Reconciliation Week 2025 – SNAICC in the News
This week, we acknowledge National Reconciliation Week 2025, a time for all Australians to learn about our shared histories, cultures and achievements, and to explore how each of us can contribute to reconciliation in Australia, beginning with National Sorry Day on Monday, 26 May.
National Sorry Day 2025 commemorates the 28th anniversary of the Bringing Them Home Report, a landmark inquiry into the Stolen Generations that documented the forced removal of Aboriginal and Torres Strait Islander children under government policy. The report revealed the immense trauma inflicted on families and issued a clear message: never let this happen again. Yet, nearly three decades later, only 6% of its recommendations have been fully implemented.
This year’s Sorry Day, and the start of Reconciliation Week, come amid fresh warnings that Australia is failing to learn from its past. As reported by NIT, Arrernte Elder and Children’s Ground Chair William Tilmouth said that the trauma of Aboriginal and Torres Strait Islander child removals is not a chapter of the past, but one that is still unfolding. Aboriginal and Torres Strait Islander children are still being removed from their families, and at significantly alarming rates. According to Family Matters Report 2024, 41% of all children in out-of-home care are Aboriginal and Torres Strait Islander—despite Aboriginal and Torres Strait Islander children making up only 6% of the total child population in Australia—and Aboriginal and Torres Strait Islander children are 10.8 times more likely to be in out-of-home care than non-Indigenous children. Tilmouth said that real change requires more than symbolic gestures, calling for justice, self-determination and truth-telling as the foundation for reconciliation.
Arrernte and Luritja woman Catherine Liddle, CEO of SNAICC – National Voice for our Children, shared these concerns in her appearance on the ABC News Breakfast program. Catherine spoke deeply about the ongoing human cost of current child protection policies, reflecting on how generations of Aboriginal and Torres Strait Islander families continue to live with the trauma of removal. She said that children today still face a system that unfairly targets them and causes harm. Responding to an ABC article, I thought being a perfect mum was the only way to keep my kids safe, Catherine spoke about proud Yuin woman Carly Schofield’s story—a woman whose mother was forcibly removed and who grew up under the constant fear that her own children would be taken too. That fear shaped her entire life; making herself invisible in classrooms and later suffering from postnatal depression and deep anxiety. Catherine said that this is the truth-telling that Aboriginal people are asking for and that Aboriginal people want the opportunity to share their stories—and for those stories to be heard and acted on.
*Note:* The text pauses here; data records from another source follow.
/-- Settles O4: CTL of a queue pair and of a notice ring, and the index of consumed slots. -/
theorem ringsAreEnabledAndDisabled : Obligations.RingsAreEnabledAndDisabled := by
  unfold Obligations.RingsAreEnabledAndDisabled
  refine ⟨?enable, ?disable, ?nqEnable, ?nqCi⟩
  case enable =>
    intro fn q v s hs hq hfn hv hen hc
    refine ⟨_, (exec_qpEnable v hs hq hfn).trans (congrArg _ (writeQpCtl_enables hc hv hen)), ?_, ?_, ?_, ?_,
      qpEnabled_qp _ _, ?_, ?_⟩
    · simp [qpEnabled_onlyRegs q _ (rQp_CTL q)]
    · simp [qpEnabled]
    · simp [qpEnabled]
    · simp [qpEnabled]
    · exact ((setReg_onlyRegs s _ _).mono fun r => .inl).andThen (qpEnabled_onlyRegs q _) fun r => .inr
    · exact ((setReg_onlyParts s _ _).mono (by decide)).andThen (qpEnabled_onlyParts q _)
  case disable =>
    intro fn q v s hs hq hfn hv hen hc ht hp hesps hjumps hstarts hloads hattests
    have hw : NothingWaits (s.setReg (rQp_CTL q) (v &&& 0xF81F1F00#32)) :=
      NothingWaits.setReg ⟨hesps, hjumps, hstarts, hloads, hattests⟩ _ _
    refine ⟨_, (exec_qpDisable v hs hq hfn).trans (congrArg _ ((writeQpCtl_disables hc hv hen).trans
      (qpDisabled_of_nothing hw (by simpa using ht) (by simpa using hp)))), by simp, by simp, by simp, by simp [ht, hp], ?_, ?_⟩
    · intro r hr
      obtain ⟨hctl, hstat⟩ := not_or.1 hr
      simp [hctl, hstat]
    · intro p hp
      cases p <;> simp_all [Part.same]
  case nqEnable =>
    intro fn f v s hs hf hfn hv hen hc
    have e : exec (.nqEnable fn f v) s = .next (((s.setReg (rNq_NQ_CTL f) (v &&& 0xC01F0000#32)).setFld
        (fNq_NQ_STAT_TAIL f) 0).setFld (fNq_NQ_STAT_PHASE f) 1) := by
      show execNqEnable fn f v s = _
      simp [execNqEnable, hostAccess_awake _ s hs, hf, hfn, writeNqCtl, hc, hv, hen]
    refine ⟨_, e, by simp, by simp, by simp, ?_, ?_⟩
    · intro r hr
      obtain ⟨hctl, hstat⟩ := not_or.1 hr
      simp [hctl, hstat]
    · intro p hp
      cases p <;> simp_all [Part.same]
  case nqCi =>
    intro fn f v s hs hf hfn hv
    show execNqCi fn f v s = _
    simp [execNqCi, hostAccess_awake _ s hs, hf, hfn, writeNqCi, Nat.not_le.2 hv]

end Sys2Proof.Machine
end

section
/-! SUPPORT. Register reads by the host: what a read answers, latches, captures and clears (R11, R12, R15, R33, R571). -/

-- The checked text is one long file: elaborating these in order bounds its threads and memory.
set_option Elab.async false

namespace Sys2Proof.Machine

/-! ## Addresses that name a register lie in their BAR -/

theorem lt_of_decodeBar0 {a : Nat} {r : RegId} (h : decodeBar0 a = some r) : a < 2 ^ 26 := by
  by_contra hge
  have hnone : decodeBar0 a = none := by
    unfold decodeBar0
    repeat rw [if_neg (by omega)]
  simp [hnone] at h

theorem lt_of_decodeWin {fn base count a : Nat} {r : RegId} (hc : count < 512) (h : decodeWin fn base count a = some r) :
    a < 2 ^ 16 := by
  by_contra hge
  have hnone : decodeWin fn base count a = none := by
    unfold decodeWin
    repeat rw [if_neg (by omega)]
  simp [hnone] at h

theorem State.vfCount_lt (s : State) (f : Nat) : s.vfCount f < 512 := by
  simp only [State.vfCount]
  split_ifs
  · decide
  · exact Nat.lt_trans (State.fld_lt s _) (by simp)

theorem inBar_of_regAt {s : State} {fn addr : Nat} {r : RegId} (h : s.regAt fn addr = some r) : inBar fn addr = true := by
  simp only [State.regAt] at h
  simp only [inBar, decide_eq_true_eq]
  split_ifs at h ⊢
  · exact lt_of_decodeBar0 h
  · exact lt_of_decodeWin (s.vfCount_lt fn) h

/-! ## Reads -/

/-- On an awake device a read of either kind of block acts at once (R443). -/
theorem regAccess_awake (r : Option RegId) (f : State → State) {s : State} (h : s.awake = true) : regAccess r f s = f s := by
  simp only [regAccess]
  split_ifs
  · exact aonAccess_awake f h
  · exact hostAccess_awake f s h

theorem readDone_reg {fn addr : Nat} {r : RegId} {s : State} (h : s.regAt fn addr = some r) :
    readDone fn addr s = (readReg fn (spaceOf fn) addr r s).2.emit (.readData fn (readReg fn (spaceOf fn) addr r s).1) := by
  simp [readDone, inBar_of_regAt h, readAt, h]

theorem exec_loRead {fn addr : Nat} {s : State} (hs : s.awake = true) : exec (.loRead fn addr) s = .next (readDone fn addr s) := by
  show execLoRead fn addr s = _
  simp [execLoRead, regAccess_awake _ _ hs]

theorem exec_resultRead {fn addr : Nat} {s : State} (hs : s.awake = true) :
    exec (.resultRead fn addr) s = .next (readDone fn addr s) := by
  show execResultRead fn addr s = _
  simp [execResultRead, regAccess_awake _ _ hs]

/-- A register that is not captured, and no high half, answers its value as it is now. -/
theorem readReg_live {fn space ofs : Nat} {r : RegId} {d : RegDesc} {s : State} (hu : s.unavailable r = none) (hd : findReg r = some d)
    (hanc : r.blk ≠ .anc) (hc : captured r = false) (hh : isHi r = false) :
    readReg fn space ofs r s = (maskWo d (live r s), readEffects fn d r s) := by
  simp [readReg, hu, hd, hanc, hc, hh]

/-- A high half answers what was latched for the function. -/
theorem readReg_hi {fn space ofs : Nat} {r : RegId} {d : RegDesc} {s : State} (hu : s.unavailable r = none) (hd : findReg r = some d)
    (hanc : r.blk ≠ .anc) (hc : captured r = false) (hh : isHi r = true) :
    readReg fn space ofs r s = (Tab.get 0#32 s.host.hiLatch (fn, r), s) := by
  simp [readReg, hu, hd, hanc, hc, hh]

/-- Settles O5: the low half latches the high half, and the high half answers it. -/
theorem sixtyFourBitReads : Obligations.SixtyFourBitReads := by
  unfold Obligations.SixtyFourBitReads
  constructor
  · intro fn addr r d s hs hr hd hu hlo hc hres hhi hcapt hanc
    rw [exec_loRead hs, readDone_reg hr, readReg_live hu hd hanc hc hhi]
    simp [readEffects, hlo, hres, hcapt, State.emit]
  · intro fn addr r d s hs hr hd hu hhi hc hanc
    rw [exec_loRead hs, readDone_reg hr, readReg_hi hu hd hanc hc hhi]

/-- Settles O6: the read answers the result as it was, and clears FRESH. -/
theorem resultReadsClearFresh : Obligations.ResultReadsClearFresh := by
  unfold Obligations.ResultReadsClearFresh
  intro addr r d s hs hr hd hu hres hlo hhi hc hcapt hanc hlive hfresh
  rw [exec_resultRead hs, readDone_reg hr, readReg_live hu hd hanc hc hhi, hlive]
  have hclear : readEffects 0 d r s = s.setFld ⟨r, 30, 30⟩ 0 := by
    simp only [readEffects, hlo, hcapt, hres, hfresh, List.foldl_nil, and_self, if_true]
    rfl
  rw [hclear]

/-! ## Captures (R571) -/

theorem State.unavailable_none {s : State} {r : RegId} (ht : s.regTesting r = false) (hl : r.blk ≠ .ln) : s.unavailable r = none := by
  simp [State.unavailable, ht, laneGated, hl]

/-- The registers of a group, captured for function `fn`. -/
def captureFor (fn : Nat) (l : List RegId) (s : State) : State :=
  l.foldl (fun a c => { a with host := { a.host with capt := Tab.set a.host.capt (fn, c) (live c s) } }) s

theorem foldl_capture (fn : Nat) (v : RegId → W32) (l : List RegId) (a : State) :
    l.foldl (fun a c => { a with host := { a.host with capt := Tab.set a.host.capt (fn, c) (v c) } }) a =
      { a with host := { a.host with capt := l.foldl (fun t c => Tab.set t (fn, c) (v c)) a.host.capt } } := by
  induction l generalizing a with
  | nil => rfl
  | cons c l ih => exact ih _

theorem get_foldl_set (fn : Nat) (v : RegId → W32) (l : List RegId) (t : Tab (Nat × RegId) W32) (r : RegId) :
    Tab.get 0#32 (l.foldl (fun t c => Tab.set t (fn, c) (v c)) t) (fn, r) = if r ∈ l then v r else Tab.get 0#32 t (fn, r) := by
  induction l generalizing t with
  | nil => simp
  | cons c l ih =>
    rw [List.foldl_cons, ih, Tab.get_set]
    by_cases hrc : r = c
    · subst hrc; simp
    · simp [hrc, Ne.symm hrc]

theorem captureFor_onlyParts (fn : Nat) (l : List RegId) (s : State) : onlyParts [.capt] s (captureFor fn l s) := by
  intro p hp
  rw [captureFor, foldl_capture]
  cases p <;> simp_all [Part.same]

theorem captureFor_get {fn : Nat} {l : List RegId} {r : RegId} (h : r ∈ l) (s : State) :
    Tab.get 0#32 (captureFor fn l s).host.capt (fn, r) = live r s := by
  rw [captureFor, foldl_capture]
  exact (get_foldl_set fn _ l _ r).trans (if_pos h)

/-- FRESH cleared where it was set: it reads 0 afterwards either way. -/
def freshCleared (r : RegId) (b : Bool) (s : State) : State := if b then s.setReg r (putBits (s.reg r) 30 30 0) else s

theorem bits_bit (w : W32) {k : Nat} (h : w.getLsbD k = false) : bits w k k = 0 := by
  have hb : w.toNat.testBit k = false := h
  have : k + 1 - k = 1 := by omega
  rw [Nat.testBit_eq_decide_div_mod_eq, decide_eq_false_iff_not] at hb
  rw [bits, this, pow_one]
  omega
According to reports, national spending on family support, intensive family support, protective intervention and care services totaled $9.4 billion in 2022-23, with 63% ($5.9 billion) allocated to crisis-end out-of-home care and placement services, while more than $1 billion was spent on keeping children in youth detention, but the outcomes remained disastrous. In Queensland, authorities recently acknowledged the state’s system is unsafe and have announced a 17-month Commission of Inquiry into the Queensland child protection system. Nationally, a third of children in the youth justice system have been through out-of-home care. Catherine pointed out that despite billions of dollars being spent, the system remains fundamentally broken, failing to prioritise early intervention and community-led solutions. She said that where positive change is occurring, it is because Aboriginal and Torres Strait Islander community-controlled services are involved, as they understand how to work with families to keep children safe and connected to culture.
Catherine said that solutions already exist in the Safe and Supported national framework, which all states and territories have endorsed, incorporating the Bringing Them Home recommendations and focusing on strengthening families and communities. The data show that when Aboriginal and Torres Strait Islander community-controlled organisations lead, outcomes improve—but the majority of funding still goes to mainstream providers or residential care settings with high rates of disconnection and harm. Catherine said that investments need to go where they are most effective; community-led services that allow children to grow up safe, cared for and connected to their families, communities and culture.